TASK INPUTS Block Start

-- ==== Sys2Proof/Certificates/Slice0/Obligations.lean ====
section
/-! DEFINITION. The statements for the provers, chapter by chapter of the spec. The rules in brackets are those a statement
rests on: of them it states what its clauses say. Every meaning has a clause that says where its command completes; what a
command may change is stated for all of them at once in `CommandsChangeOnlyTheirParts`. -/

open Sys2Proof Sys2Proof.Machine

/-! ## Power, resets and boot (chapters 02, 03) -/

/-- What a Cold, Power-on or Fundamental reset clears, and what it never touches (R37, R82, R83, R93, R137). -/
def Obligations.WideResetsClearRegisters : Prop :=
  (∀ s, ∃ t, exec .coldReset s = .next t ∧ t.pwr.phase = .inReset ∧ t.pwr.kind = .cold ∧ t.pwr.pwrfailCount = 0 ∧
    t.pwr.chgGateHeld = true ∧ t.pwr.pwrfailLvl = true ∧ t.pwr.vauxOk = true ∧ t.vault = VaultRec.reset ∧
    Safety.restarted s t) ∧
  (∀ s, ∃ t, exec .powerOnReset s = .next t ∧ t.pwr.phase = .inReset ∧ t.pwr.kind = .powerOn ∧
    t.pwr.pwrfailCount = s.pwr.pwrfailCount ∧ t.pwr.chgGateHeld = true ∧ t.pwr.pwrfailLvl = true ∧ t.vault = s.vault ∧
    Safety.restarted s t) ∧
  (∀ s r, s.pwr.phase = .released → s.pwr.flush = none → ∃ t, exec (.fundamentalReset .internal r) s = .next t ∧
    t.pwr.phase = .released ∧ t.pwr.kind = .internalFundamental ∧ t.pwr.pwrfailCount = s.pwr.pwrfailCount ∧
    t.pwr.straps = s.pwr.straps ∧ t.pwr.strapDue = true ∧ t.boot.phase = .optionLoad ∧ t.vault = s.vault ∧
    Safety.restarted s t)

/-- Release of internal reset, the wait for PWRFAIL_N, and the strap sample (R48, R54, R567). -/
def Obligations.ReleaseSamplesStraps : Prop :=
  (∀ s, s.pwr.phase = .inReset → ∃ t, exec (.internalResetRelease true) s = .next t ∧ t.pwr.phase = .released ∧
    t.pwr.strapDue = true ∧ t.boot.phase = .optionLoad ∧ Same [.pwr, .boot] s t) ∧
  (∀ s, s.pwr.phase = .inReset → ∃ t, exec (.internalResetRelease false) s = .next t ∧
    t.pwr.phase = .heldByPwrfail ∧ Same [.pwr] s t) ∧
  (∀ s, s.pwr.phase = .heldByPwrfail → ∃ t, exec .pwrfailReleaseWait s = .next t ∧ t.pwr.phase = .released ∧
    t.boot.phase = .optionLoad ∧ Same [.pwr, .boot] s t) ∧
  (∀ s l, s.pwr.strapDue = true → s.pwr.phase = .released → ∃ t, exec (.strapSample l) s = .next t ∧
    t.pwr.straps = l ∧ t.pwr.strapDue = false ∧ t.mgt.addr = 0x58 + l.mgtAddr.setWidth 7 ∧
    Same [.pwr, .mgt, .evs0, .evs1, .out] s t)

/-- A power fail, a thermal trip or a loss of SYSREF starts one flush, and the device then stops (R71, R72, R78, R81,
R84); a brown-out stops it at once (R49). -/
def Obligations.PowerFailFlushesThenStops : Prop :=
  (∀ s r, s.pwr.phase = .released → s.pwr.flush = none → ∃ t f, exec (.pwrfailFall r) s = .next t ∧
    t.pwr.flush = some f ∧ f.cause = 1 ∧ f.tripped = false ∧ t.pwr.pwrfailLvl = false ∧ t.pwr.holdEn = true ∧
    t.pwr.chgGateHeld = true ∧ t.pwr.pwrfailCount = satAdd s.pwr.pwrfailCount 1 ∧
    Same [.pwr, .evr, .tabDies, .media, .flash, .arm, .hold, .ksc, .evs0, .evs1, .free, .out] s t) ∧
  (∀ s r, s.pwr.phase = .released → s.pwr.flush = none → ∃ t f, exec (.thermalTrip r) s = .next t ∧
    t.pwr.flush = some f ∧ f.cause = 4 ∧ t.pwr.holdEn = true ∧ t.pwr.chgGateHeld = true ∧
    t.pwr.pwrfailCount = satAdd s.pwr.pwrfailCount 1 ∧
    Same [.pwr, .evr, .tabDies, .media, .flash, .arm, .hold, .ksc, .evs0, .evs1, .free, .out] s t) ∧
  (∀ s r, s.pwr.phase = .released → s.pwr.flush = none → ∃ t f, exec (.sysrefLoss r) s = .next t ∧
    t.pwr.flush = some f ∧ f.cause = 6 ∧ t.pwr.holdEn = true ∧ t.pwr.chgGateHeld = true ∧
    Same [.pwr, .evr, .tabDies, .media, .flash, .arm, .hold, .ksc, .evs0, .evs1, .free, .out] s t) ∧
  (∀ s f, s.pwr.flush = some f → (f.cause ≠ 1 ∨ f.tripped = true) → ∀ high, ∃ t,
    exec (.flushComplete high) s = .next t ∧ t.pwr.phase = .stopped ∧ t.pwr.flush = none ∧
    ∀ b, driveOf t b = resetDrive s.pwr.vauxOk b) ∧
  (∀ s f, s.pwr.flush = some f → f.cause = 1 → f.tripped = false → ∃ t,
    exec (.flushComplete true) s = .next t ∧ t.pwr.phase = .inReset ∧ t.pwr.kind = .powerOn ∧
    t.pwr.restartLatch = true) ∧
  (∀ s f high, s.pwr.flush = some f → s.boot.phase ≠ .optionFault → (high = true → f.cause ≠ 1 ∨ f.tripped = true) →
    ∃ t, exec (.flushComplete high) s = .next t ∧
    t.cfg = (writeStop (stopIndex s) f.flushMs f.dumped (if f.tripped then 4 else f.cause) f.stopOk s).cfg) ∧
  (∀ s, s.pwr.phase = .released → ∃ t, exec .brownOut s = .next t ∧ t.pwr.phase = .stopped ∧ t.pwr.flush = none ∧
    t.cfg = s.cfg ∧ (portState t .p0).up = false ∧ (portState t .p1).up = false ∧
    (∀ b, driveOf t b = resetDrive s.pwr.vauxOk b) ∧ Same [.pwr, .port0, .port1, .ksc, .evs0, .evs1, .free, .out] s t)

/-- Clock and VAUX losses and returns (R81, R87, R120, R472). -/
def Obligations.ClockLossesLatch : Prop :=
  (∀ s, s.pwr.armrefOk = true → ∃ t, exec .armrefLoss s = .next t ∧ t.pwr.armrefOk = false ∧
    t.pwr.armrefLost = true ∧ t.pwr.chgGateHeld = true ∧ limitMib t = 0) ∧
  (∀ s, s.pwr.armrefOk = false → ∃ t, exec .armrefReturn s = .next t ∧ t.pwr.armrefOk = true ∧
    t.pwr.chgGateHeld = (s.pwr.flush.isSome || !charging s.hold.chg) ∧ Same [.pwr, .evs0, .evs1, .out] s t) ∧
  (∀ s, s.pwr.xt32Ok = true → ∃ t, exec .xt32Loss s = .next t ∧ t.pwr.xt32Ok = false ∧ t.pwr.xt32Lost = true ∧
    t.vault.fpDisabled = true) ∧
  (∀ s, ∃ t, exec .xt32Return s = .next t ∧ t.pwr.xt32Ok = true ∧ t.vault = s.vault ∧ Same [.pwr] s t) ∧
  (∀ s, ∃ t, exec .vauxLoss s = .next t ∧ t.pwr.vauxOk = false ∧ t.vault = VaultRec.reset ∧ Same [.pwr, .vault] s t)

/-- The resets of functions, links and the subsystem (R308, R309, R311, R352), the shutdown notification, and the register
write of a Frozen tenant (R545). -/
def Obligations.FunctionResetsClearControllers : Prop :=
  (∀ s f, mmioOk s f = true → (fnOf s f).frozen = false → (fnOf s f).ctrl.en = true → ∃ t,
    exec (.controllerReset f) s = .next t ∧
    (fnOf t f).ctrl = { Ctrl.reset with cfs := (fnOf s f).fatal && !(fnOf s f).cfg.bme } ∧
    (fnOf t f).cfg = (fnOf s f).cfg ∧ (fnOf t f).ats = (fnOf s f).ats ∧ (fnOf t f).vq = (fnOf s f).vq ∧
    (fnOf t f).vi = (fnOf s f).vi ∧ (fnOf t f).online = (fnOf s f).online ∧
    Same [.evr, .upd, .fns, .nvm, .ftlData, .mgt, .ksc, .evs0, .evs1, .free, .out] s t) ∧
  (∀ s f, mmioOk s f = true → (fnOf s f).frozen = true → exec (.controllerReset f) s = .next (frozenWrite s) ∧
    exec (.shutdownNotification f) s = .next (frozenWrite s)) ∧
  (∀ s f, running s = true → fnPresent s f = true → f.vf < 128 → ∃ t, exec (.flr f) s = .next t ∧
    fnOf t f = { Fn.reset with vq := (fnOf s f).vq, vi := (fnOf s f).vi, online := (fnOf s f).online } ∧
    (∀ g, g.vf < 128 → coveredBy f g = true → g ≠ f →
      fnOf t g = { Fn.reset with vq := (fnOf s g).vq, vi := (fnOf s g).vi }) ∧
    (doeOwner s f = true → ideOf t f.pf = Ide.reset ∧ spdmOf t (.doe f.pf) = Spdm.reset)) ∧
  (∀ s pf, running s = true → (fnOf s ⟨pf, 0⟩).cfg.vfEn = true → ∃ t, exec (.vfEnableClear pf) s = .next t ∧
    fnOf t ⟨pf, 0⟩ = { fnOf s ⟨pf, 0⟩ with cfg.vfEn := false } ∧
    (∀ n, 0 < n → n < 128 → fnOf t ⟨pf, n⟩ =
      { Fn.reset with vq := (fnOf s ⟨pf, n⟩).vq, vi := (fnOf s ⟨pf, n⟩).vi, online := (fnOf s ⟨pf, n⟩).online })) ∧
  (∀ s p, s.pwr.phase = .released → ∃ t, exec (.linkReset p) s = .next t ∧ (portState t p).up = false ∧
    (portState t p).rate = 0 ∧ ideOf t p = Ide.reset ∧ spdmOf t (.doe p) = Spdm.reset ∧
    (∀ g, g.vf < 128 → portOf (bifurc s) g = p →
      fnOf t g = { Fn.reset with vq := (fnOf s g).vq, vi := (fnOf s g).vi }) ∧
    (∀ g, g.vf < 128 → portOf (bifurc s) g ≠ p → fnOf t g = fnOf s g)) ∧
  (∀ s, running s = true → ∃ t, exec (.subsystemReset 0x4E564D65) s = .next t ∧ ∀ f, f.vf < 128 →
    (fnOf t f).ctrl = Ctrl.reset ∧ (fnOf t f).online = false ∧ (fnOf t f).frozen = false ∧
    (fnOf t f).retired = false ∧ (fnOf t f).cfg = (fnOf s f).cfg ∧ (fnOf t f).vq = (fnOf s f).vq ∧
    (fnOf t f).vi = (fnOf s f).vi) ∧
  (∀ s v, v ≠ 0x4E564D65 → exec (.subsystemReset v) s = .next s) ∧
  (∀ s f, mmioOk s f = true → (fnOf s f).frozen = false → s.hold.restarted = true → (fnOf s f).ctrl.en = true → ∃ t,
    exec (.shutdownNotification f) s = .next t ∧ (fnOf t f).ctrl.shst = 2 ∧ t.boot.shutdownDone = true ∧
    t.hold.ckptRun.isSome = true ∧ Same [.boot, .fns, .hold, .free] s t)

/-- The option load, Plinth and the first work of firmware (R89, R90, R92, R94, R95, R98, R112, R125, R177, R280). What an
attempt senses is the burned array with the bits it senses otherwise inverted (log 145). -/
def Obligations.BootReachesFirmwareOrRecovery : Prop :=
  (∀ s x, s.pwr.phase = .released → s.boot.phase = .optionLoad → s.pwr.flush = none →
    sha (staticBytes (sensed s.fuses.array x)) = (sensed s.fuses.array x).digest →
    ∃ t, exec (.optionLoadAttempt x) s = .next t ∧ t.boot = { s.boot with phase := .plinth } ∧
    t.fuses = { s.fuses with
      attempts := s.fuses.attempts + 1, shadow := some (sensed s.fuses.array x),
      counters := some { svnMin := s.fuses.svnMin, keyRevoke := s.fuses.keyRevoke, kscOff := s.fuses.kscOff } } ∧
    (s.trust.ladderLocked = false → t.trust.configKeys = true ∧
      t.trust.keys.cfg = some (kdf (beBytes 64 (sensed s.fuses.array x).uds.toNat) "TZ-CFG" [])) ∧
    Same [.fuses, .boot, .trust] s t) ∧
  (∀ s x, s.pwr.phase = .released → s.boot.phase = .optionLoad → s.pwr.flush = none →
    sha (staticBytes (sensed s.fuses.array x)) ≠ (sensed s.fuses.array x).digest → s.fuses.attempts + 1 < 3 →
    exec (.optionLoadAttempt x) s = .next { s with fuses.attempts := s.fuses.attempts + 1 }) ∧
  (∀ s x, s.pwr.phase = .released → s.boot.phase = .optionLoad → s.pwr.flush = none →
    sha (staticBytes (sensed s.fuses.array x)) ≠ (sensed s.fuses.array x).digest →
    3 ≤ s.fuses.attempts + 1 → ∃ t, exec (.optionLoadAttempt x) s = .next t ∧ t.boot.phase = .optionFault ∧
    t.rcv.optFault = true ∧ t.pwr.chgGateHeld = true ∧ t.nvm.watts = 12 ∧ t.hold.chg = .off ∧
    t.fuses = { s.fuses with attempts := s.fuses.attempts + 1 }) ∧
  (∀ s e, s.pwr.phase = .released → s.boot.phase = .plinth → s.pwr.flush = none → e.ddrOk = false →
    ∃ t, exec (.plinthBoot e) s = .next t ∧ t.boot.phase = .recovery ∧ t.rcv.dramFail = true ∧
    t.trust.ladderLocked = true ∧ t.trust.keys.cdi0 = none ∧ t.trust.keys.devidK = none) ∧
  (∀ s e, s.pwr.phase = .released → s.boot.phase = .plinth → s.pwr.flush = none → e.ddrOk = true →
    ∃ t, exec (.plinthBoot e) s = .next t ∧ t.trust.ladderLocked = true ∧ t.trust.keys.cdi0 = none ∧
    t.trust.keys.devidK = none ∧
    match chooseSlot (plinthP3 e s) e s.vault (candidates (plinthP3 e s)) [] with
    | (none, r) => t.boot.phase = .recovery ∧ t.rcv.dramFail = false ∧ t.boot.refused = refusedBits r
    | (some (c, _), r) => t.boot.phase = .firmware ∧ t.boot.slot = BitVec.ofNat 2 (slotCode c.1) ∧
      t.boot.refused = refusedBits r ∧ t.boot.bootIndex = newestBootIndex s + 1 ∧
      t.boot.trial = decide (c.2 = BootAs.trial) ∧ t.boot.armed = decide (c.2 = BootAs.trial) ∧
      t.trust.identity = true) ∧
  (∀ s, running s = true → s.boot.cfgBuilt = false →
    exec .configSpaceBuild s = .next { s with boot.cfgBuilt := true, boot.ddt := deviceTable s })

/-- A trial boot ends confirmed or by its watchdog, and deep sleep is armed with the Vault record (R116 to R118, R120,
R121, R139, R267). -/
def Obligations.TrialBootIsConfirmedOrRestarted : Prop :=
  (∀ s r, running s = true → s.boot.armed = true → ∃ t, exec (.trialWatchdogExpiry r) s = .next t ∧
    t.boot.phase = .optionLoad ∧ t.boot.watchdogFired = true ∧ t.pwr.kind = .internalFundamental) ∧
  (∀ s e i, running s = true → s.boot.trial = true → s.boot.armed = true → s.boot.confirmed = false →
    mayConfirm s = true → slotOfCode s.boot.slot.toNat = some i → canStore .boot s = true →
    ∃ t, exec (.trialConfirm e true) s = .next t ∧ t.boot.armed = false ∧ t.boot.confirmed = true ∧
    t.boot.remainingS = 0 ∧ t.cfg = (storeRecord (.boot (confirmRec (bootRecBase s) i)) true s).cfg) ∧
  (∀ s e i, running s = true → s.boot.trial = true → s.boot.armed = true → s.boot.confirmed = false →
    mayConfirm s = true → slotOfCode s.boot.slot.toNat = some i →
    ∃ t, exec (.trialConfirm e false) s = .next t ∧ t.boot = s.boot ∧ t.fuses = s.fuses) ∧
  (∀ s w, running s = true → s.boot.shutdownDone = true → dirtyBytes s = 0 → s.pwr.xt32Ok = true →
    s.pwr.vauxOk = true → exec (.deepSleepArm w) s = .next { s with vault := VaultRec.signed s {
      mac := none, dsEntry := true, fpDisabled := s.vault.fpDisabled, writeGen := s.nor.writeGen,
      slot := (slotOfCode s.boot.slot.toNat).getD .g, svn := s.boot.svn, root := s.boot.rootDigest,
      entryTime := w } })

TASK INPUTS Block End

→ **REQUIRED ACTION**: Answer with a number only: how many lines above have the word "plinthBoot"?

→ **RESPONSE TO THE TASK**: 2